@[simp] theorem abortTrial_frame (r : TrialReason) (s : State) :
    (abortTrial r s).mc = s.mc ∧ (abortTrial r s).pt = s.pt ∧ (abortTrial r s).mon = s.mon ∧
      (abortTrial r s).pu = s.pu ∧ (abortTrial r s).cl = s.cl ∧ (abortTrial r s).cs = s.cs ∧
      (abortTrial r s).lines = s.lines ∧ (abortTrial r s).free = s.free ∧ (abortTrial r s).pending = s.pending := by
  simp [abortTrial]

@[simp] theorem tcuPositionLost_frame (r : PositionReport) (s : State) :
    (tcuPositionLost r s).mc = s.mc ∧ (tcuPositionLost r s).pt = s.pt ∧ (tcuPositionLost r s).mon = s.mon ∧
      (tcuPositionLost r s).pu = s.pu ∧ (tcuPositionLost r s).cl = s.cl ∧ (tcuPositionLost r s).cs = s.cs ∧
      (tcuPositionLost r s).lines = s.lines ∧ (tcuPositionLost r s).free = s.free ∧
      (tcuPositionLost r s).pending = s.pending := by
  simp [tcuPositionLost]

@[simp] theorem setTrial_frame (t : Trial) (s : State) :
    (setTrial t s).mc = s.mc ∧ (setTrial t s).pt = s.pt ∧ (setTrial t s).mon = s.mon ∧
      (setTrial t s).ldu = s.ldu ∧ (setTrial t s).ct = s.ct ∧ (setTrial t s).wsg = s.wsg ∧
      (setTrial t s).wgc = s.wgc ∧ (setTrial t s).pu = s.pu ∧ (setTrial t s).eu = s.eu ∧
      (setTrial t s).cl = s.cl ∧ (setTrial t s).cs = s.cs ∧ (setTrial t s).lines = s.lines ∧
      (setTrial t s).free = s.free ∧ (setTrial t s).pending = s.pending :=
  ⟨rfl, rfl, rfl, rfl, rfl, rfl, rfl, rfl, rfl, rfl, rfl, rfl, rfl, rfl⟩

@[simp] theorem setPointer_frame (f : Surface) (n : Nat) (s : State) :
    (setPointer f n s).mc = s.mc ∧ (setPointer f n s).pt = s.pt ∧ (setPointer f n s).mon = s.mon ∧
      (setPointer f n s).ldu = s.ldu ∧ (setPointer f n s).ct = s.ct ∧ (setPointer f n s).wsg = s.wsg ∧
      (setPointer f n s).wgc = s.wgc ∧ (setPointer f n s).pu = s.pu ∧ (setPointer f n s).eu = s.eu ∧
      (setPointer f n s).cl = s.cl ∧ (setPointer f n s).cs = s.cs ∧ (setPointer f n s).lines = s.lines ∧
      (setPointer f n s).free = s.free ∧ (setPointer f n s).pending = s.pending :=
  ⟨rfl, rfl, rfl, rfl, rfl, rfl, rfl, rfl, rfl, rfl, rfl, rfl, rfl, rfl⟩

@[simp] theorem trialWaitOn_frame (t : Trial) (s : State) :
    (trialWaitOn t s).mc = s.mc ∧ (trialWaitOn t s).pt = s.pt ∧ (trialWaitOn t s).mon = s.mon ∧
      (trialWaitOn t s).pu = s.pu ∧ (trialWaitOn t s).cl = s.cl ∧ (trialWaitOn t s).cs = s.cs ∧
      (trialWaitOn t s).lines = s.lines ∧ (trialWaitOn t s).free = s.free ∧ (trialWaitOn t s).pending = s.pending := by
  unfold trialWaitOn
  (repeat' split) <;> simp

@[simp] theorem trialOpen_frame (t : Trial) (s : State) :
    (trialOpen t s).mc = s.mc ∧ (trialOpen t s).pt = s.pt ∧ (trialOpen t s).mon = s.mon ∧
      (trialOpen t s).ct = s.ct ∧ (trialOpen t s).pu = s.pu ∧ (trialOpen t s).cl = s.cl ∧
      (trialOpen t s).cs = s.cs ∧ (trialOpen t s).lines = s.lines ∧ (trialOpen t s).free = s.free ∧
      (trialOpen t s).pending = s.pending := by
  simp [trialOpen]

@[simp] theorem trialNextStep_frame (t : Trial) (s : State) :
    (trialNextStep t s).mc = s.mc ∧ (trialNextStep t s).pt = s.pt ∧ (trialNextStep t s).mon = s.mon ∧
      (trialNextStep t s).ct = s.ct ∧ (trialNextStep t s).wgc = s.wgc ∧ (trialNextStep t s).pu = s.pu ∧
      (trialNextStep t s).cl = s.cl ∧ (trialNextStep t s).cs = s.cs ∧ (trialNextStep t s).lines = s.lines ∧
      (trialNextStep t s).free = s.free ∧ (trialNextStep t s).pending = s.pending := by
  simp [trialNextStep]

@[simp] theorem trialWritten_frame (t : Trial) (s : State) :
    (trialWritten t s).mc = s.mc ∧ (trialWritten t s).pt = s.pt ∧ (trialWritten t s).mon = s.mon ∧
      (trialWritten t s).pu = s.pu ∧ (trialWritten t s).cl = s.cl ∧ (trialWritten t s).cs = s.cs ∧
      (trialWritten t s).lines = s.lines ∧ (trialWritten t s).free = s.free ∧
      (trialWritten t s).pending = s.pending := by
  unfold trialWritten
  (repeat' split) <;> simp

@[simp] theorem trialFit_frame (t : Trial) (s : State) :
    (trialFit t s).mc = s.mc ∧ (trialFit t s).pt = s.pt ∧ (trialFit t s).mon = s.mon ∧
      (trialFit t s).pu = s.pu ∧ (trialFit t s).cl = s.cl ∧ (trialFit t s).cs = s.cs ∧
      (trialFit t s).lines = s.lines ∧ (trialFit t s).free = s.free ∧ (trialFit t s).pending = s.pending := by
  simp [trialFit]

@[simp] theorem trialWriteWait_frame (t : Trial) (f : Surface) (a : Nat) (b : BoundaryKind) (s : State) :
    (trialWriteWait t f a b s).mc = s.mc ∧ (trialWriteWait t f a b s).pt = s.pt ∧
      (trialWriteWait t f a b s).mon = s.mon ∧ (trialWriteWait t f a b s).pu = s.pu ∧
      (trialWriteWait t f a b s).cl = s.cl ∧ (trialWriteWait t f a b s).cs = s.cs ∧
      (trialWriteWait t f a b s).lines = s.lines ∧ (trialWriteWait t f a b s).free = s.free ∧
      (trialWriteWait t f a b s).pending = s.pending := by
  unfold trialWriteWait
  (repeat' split) <;> simp

@[simp] theorem trialWriting_frame (t : Trial) (s : State) :
    (trialWriting t s).mc = s.mc ∧ (trialWriting t s).pt = s.pt ∧ (trialWriting t s).mon = s.mon ∧
      (trialWriting t s).pu = s.pu ∧ (trialWriting t s).cl = s.cl ∧ (trialWriting t s).cs = s.cs ∧
      (trialWriting t s).lines = s.lines ∧ (trialWriting t s).free = s.free ∧
      (trialWriting t s).pending = s.pending := by
  unfold trialWriting
  (repeat' split) <;> simp

@[simp] theorem trialReadWait_frame (t : Trial) (f : Surface) (a : Nat) (b : BoundaryKind) (s : State) :
    (trialReadWait t f a b s).mc = s.mc ∧ (trialReadWait t f a b s).pt = s.pt ∧
      (trialReadWait t f a b s).mon = s.mon ∧ (trialReadWait t f a b s).pu = s.pu ∧
      (trialReadWait t f a b s).cl = s.cl ∧ (trialReadWait t f a b s).cs = s.cs ∧
      (trialReadWait t f a b s).lines = s.lines ∧ (trialReadWait t f a b s).free = s.free ∧
      (trialReadWait t f a b s).pending = s.pending := by
  unfold trialReadWait
  (repeat' split) <;> simp

@[simp] theorem trialMeasuring_frame (t : Trial) (s : State) :
    (trialMeasuring t s).mc = s.mc ∧ (trialMeasuring t s).pt = s.pt ∧ (trialMeasuring t s).mon = s.mon ∧
      (trialMeasuring t s).pu = s.pu ∧ (trialMeasuring t s).cl = s.cl ∧ (trialMeasuring t s).cs = s.cs ∧
      (trialMeasuring t s).lines = s.lines ∧ (trialMeasuring t s).free = s.free ∧
      (trialMeasuring t s).pending = s.pending := by
  unfold trialMeasuring
  (repeat' split) <;> simp

@[simp] theorem tcuBoundary_frame (f : Surface) (a : Nat) (b : BoundaryKind) (s : State) :
    (tcuBoundary f a b s).mc = s.mc ∧ (tcuBoundary f a b s).pt = s.pt ∧ (tcuBoundary f a b s).mon = s.mon ∧
      (tcuBoundary f a b s).pu = s.pu ∧ (tcuBoundary f a b s).cl = s.cl ∧ (tcuBoundary f a b s).cs = s.cs ∧
      (tcuBoundary f a b s).lines = s.lines ∧ (tcuBoundary f a b s).free = s.free ∧
      (tcuBoundary f a b s).pending = s.pending := by
  unfold tcuBoundary
  (repeat' split) <;> simp

@[simp] theorem tcuSample_frame (c : Channel) (v : Nat) (s : State) :
    (tcuSample c v s).mc = s.mc ∧ (tcuSample c v s).pt = s.pt ∧ (tcuSample c v s).mon = s.mon ∧
      (tcuSample c v s).ldu = s.ldu ∧ (tcuSample c v s).ct = s.ct ∧ (tcuSample c v s).wsg = s.wsg ∧
      (tcuSample c v s).wgc = s.wgc ∧ (tcuSample c v s).pu = s.pu ∧ (tcuSample c v s).eu = s.eu ∧
      (tcuSample c v s).cl = s.cl ∧ (tcuSample c v s).cs = s.cs ∧ (tcuSample c v s).lines = s.lines ∧
      (tcuSample c v s).free = s.free ∧ (tcuSample c v s).pending = s.pending := by
  unfold tcuSample
  (repeat' split) <;> simp

@[simp] theorem tcuTracking_frame (s : State) :
    (tcuTracking s).mc = s.mc ∧ (tcuTracking s).pt = s.pt ∧ (tcuTracking s).mon = s.mon ∧
      (tcuTracking s).pu = s.pu ∧ (tcuTracking s).cl = s.cl ∧ (tcuTracking s).cs = s.cs ∧
      (tcuTracking s).lines = s.lines ∧ (tcuTracking s).free = s.free ∧ (tcuTracking s).pending = s.pending := by
  unfold tcuTracking
  (repeat' split) <;> simp

@[simp] theorem tcuSupply_frame (s : State) :
    (tcuSupply s).mc = s.mc ∧ (tcuSupply s).pt = s.pt ∧ (tcuSupply s).mon = s.mon ∧ (tcuSupply s).pu = s.pu ∧
      (tcuSupply s).cl = s.cl ∧ (tcuSupply s).cs = s.cs ∧ (tcuSupply s).lines = s.lines ∧
      (tcuSupply s).free = s.free ∧ (tcuSupply s).pending = s.pending := by
  unfold tcuSupply
  (repeat' split) <;> simp

@[simp] theorem tcuInhibit_frame (s : State) :
    (tcuInhibit s).mc = s.mc ∧ (tcuInhibit s).pt = s.pt ∧ (tcuInhibit s).mon = s.mon ∧
      (tcuInhibit s).ldu = s.ldu ∧ (tcuInhibit s).ct = s.ct ∧ (tcuInhibit s).wsg = s.wsg ∧
      (tcuInhibit s).wgc = s.wgc ∧ (tcuInhibit s).pu = s.pu ∧ (tcuInhibit s).eu = s.eu ∧
      (tcuInhibit s).cl = s.cl ∧ (tcuInhibit s).cs = s.cs ∧ (tcuInhibit s).lines = s.lines ∧
      (tcuInhibit s).free = s.free ∧ (tcuInhibit s).pending = s.pending := by
  unfold tcuInhibit
  (repeat' split) <;> simp

@[simp] theorem tcuExitPending_frame (s : State) :
    (tcuExitPending s).mc = s.mc ∧ (tcuExitPending s).pt = s.pt ∧ (tcuExitPending s).mon = s.mon ∧
      (tcuExitPending s).ldu = s.ldu ∧ (tcuExitPending s).ct = s.ct ∧ (tcuExitPending s).wsg = s.wsg ∧
      (tcuExitPending s).wgc = s.wgc ∧ (tcuExitPending s).pu = s.pu ∧ (tcuExitPending s).eu = s.eu ∧
      (tcuExitPending s).cl = s.cl ∧ (tcuExitPending s).cs = s.cs ∧ (tcuExitPending s).lines = s.lines ∧
      (tcuExitPending s).free = s.free ∧ (tcuExitPending s).pending = s.pending := by
  unfold tcuExitPending
  (repeat' split) <;> simp

@[simp] theorem tcuExitWithdrawn_frame (s : State) :
    (tcuExitWithdrawn s).mc = s.mc ∧ (tcuExitWithdrawn s).pt = s.pt ∧ (tcuExitWithdrawn s).mon = s.mon ∧
      (tcuExitWithdrawn s).ldu = s.ldu ∧ (tcuExitWithdrawn s).ct = s.ct ∧ (tcuExitWithdrawn s).wsg = s.wsg ∧
      (tcuExitWithdrawn s).wgc = s.wgc ∧ (tcuExitWithdrawn s).pu = s.pu ∧ (tcuExitWithdrawn s).eu = s.eu ∧
      (tcuExitWithdrawn s).cl = s.cl ∧ (tcuExitWithdrawn s).cs = s.cs ∧ (tcuExitWithdrawn s).lines = s.lines ∧
      (tcuExitWithdrawn s).free = s.free ∧ (tcuExitWithdrawn s).pending = s.pending := by
  unfold tcuExitWithdrawn
  (repeat' split) <;> simp

@[simp] theorem tcuModeReaction_frame (a b : Mode) (s : State) :
    (tcuModeReaction a b s).mc = s.mc ∧ (tcuModeReaction a b s).pt = s.pt ∧
      (tcuModeReaction a b s).mon = s.mon ∧ (tcuModeReaction a b s).pu = s.pu ∧
      (tcuModeReaction a b s).cl = s.cl ∧ (tcuModeReaction a b s).cs = s.cs ∧
      (tcuModeReaction a b s).lines = s.lines ∧ (tcuModeReaction a b s).free = s.free ∧
      (tcuModeReaction a b s).pending = s.pending := by
  unfold tcuModeReaction
  (repeat' split) <;> simp

@[simp] theorem changeMode_frame (m : Mode) (g : SelfTest) (s : State) :
    (changeMode m g s).mon = s.mon ∧ (changeMode m g s).pu = s.pu ∧ (changeMode m g s).cl = s.cl ∧
      (changeMode m g s).cs = s.cs ∧ (changeMode m g s).lines = s.lines ∧ (changeMode m g s).free = s.free ∧
      (changeMode m g s).pending = s.pending := by
  simp [changeMode]

@[simp] theorem enterFault_frame (s : State) :
    (enterFault s).mon = s.mon ∧ (enterFault s).pu = s.pu ∧ (enterFault s).cl = s.cl ∧
      (enterFault s).cs = s.cs ∧ (enterFault s).lines = s.lines ∧ (enterFault s).free = s.free ∧
      (enterFault s).pending = s.pending := by
  simp [enterFault]

@[simp] theorem judgeExit_frame (s : State) :
    (judgeExit s).mon = s.mon ∧ (judgeExit s).pu = s.pu ∧ (judgeExit s).cl = s.cl ∧ (judgeExit s).cs = s.cs ∧
      (judgeExit s).lines = s.lines ∧ (judgeExit s).free = s.free ∧ (judgeExit s).pending = s.pending := by
  unfold judgeExit
  (repeat' split) <;> simp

#### [Problem statement]
From the listing above, return the lines starting at the one with "theorem tcuExitWithdrawn_frame (s" and ending at the one with "(tcuExitWithdrawn s).mc = s.mc", both kept, exactly as they appear and nothing more.

#### [Answer to this exercise]
@[simp] theorem tcuExitWithdrawn_frame (s : State) :
    (tcuExitWithdrawn s).mc = s.mc ∧ (tcuExitWithdrawn s).pt = s.pt ∧ (tcuExitWithdrawn s).mon = s.mon ∧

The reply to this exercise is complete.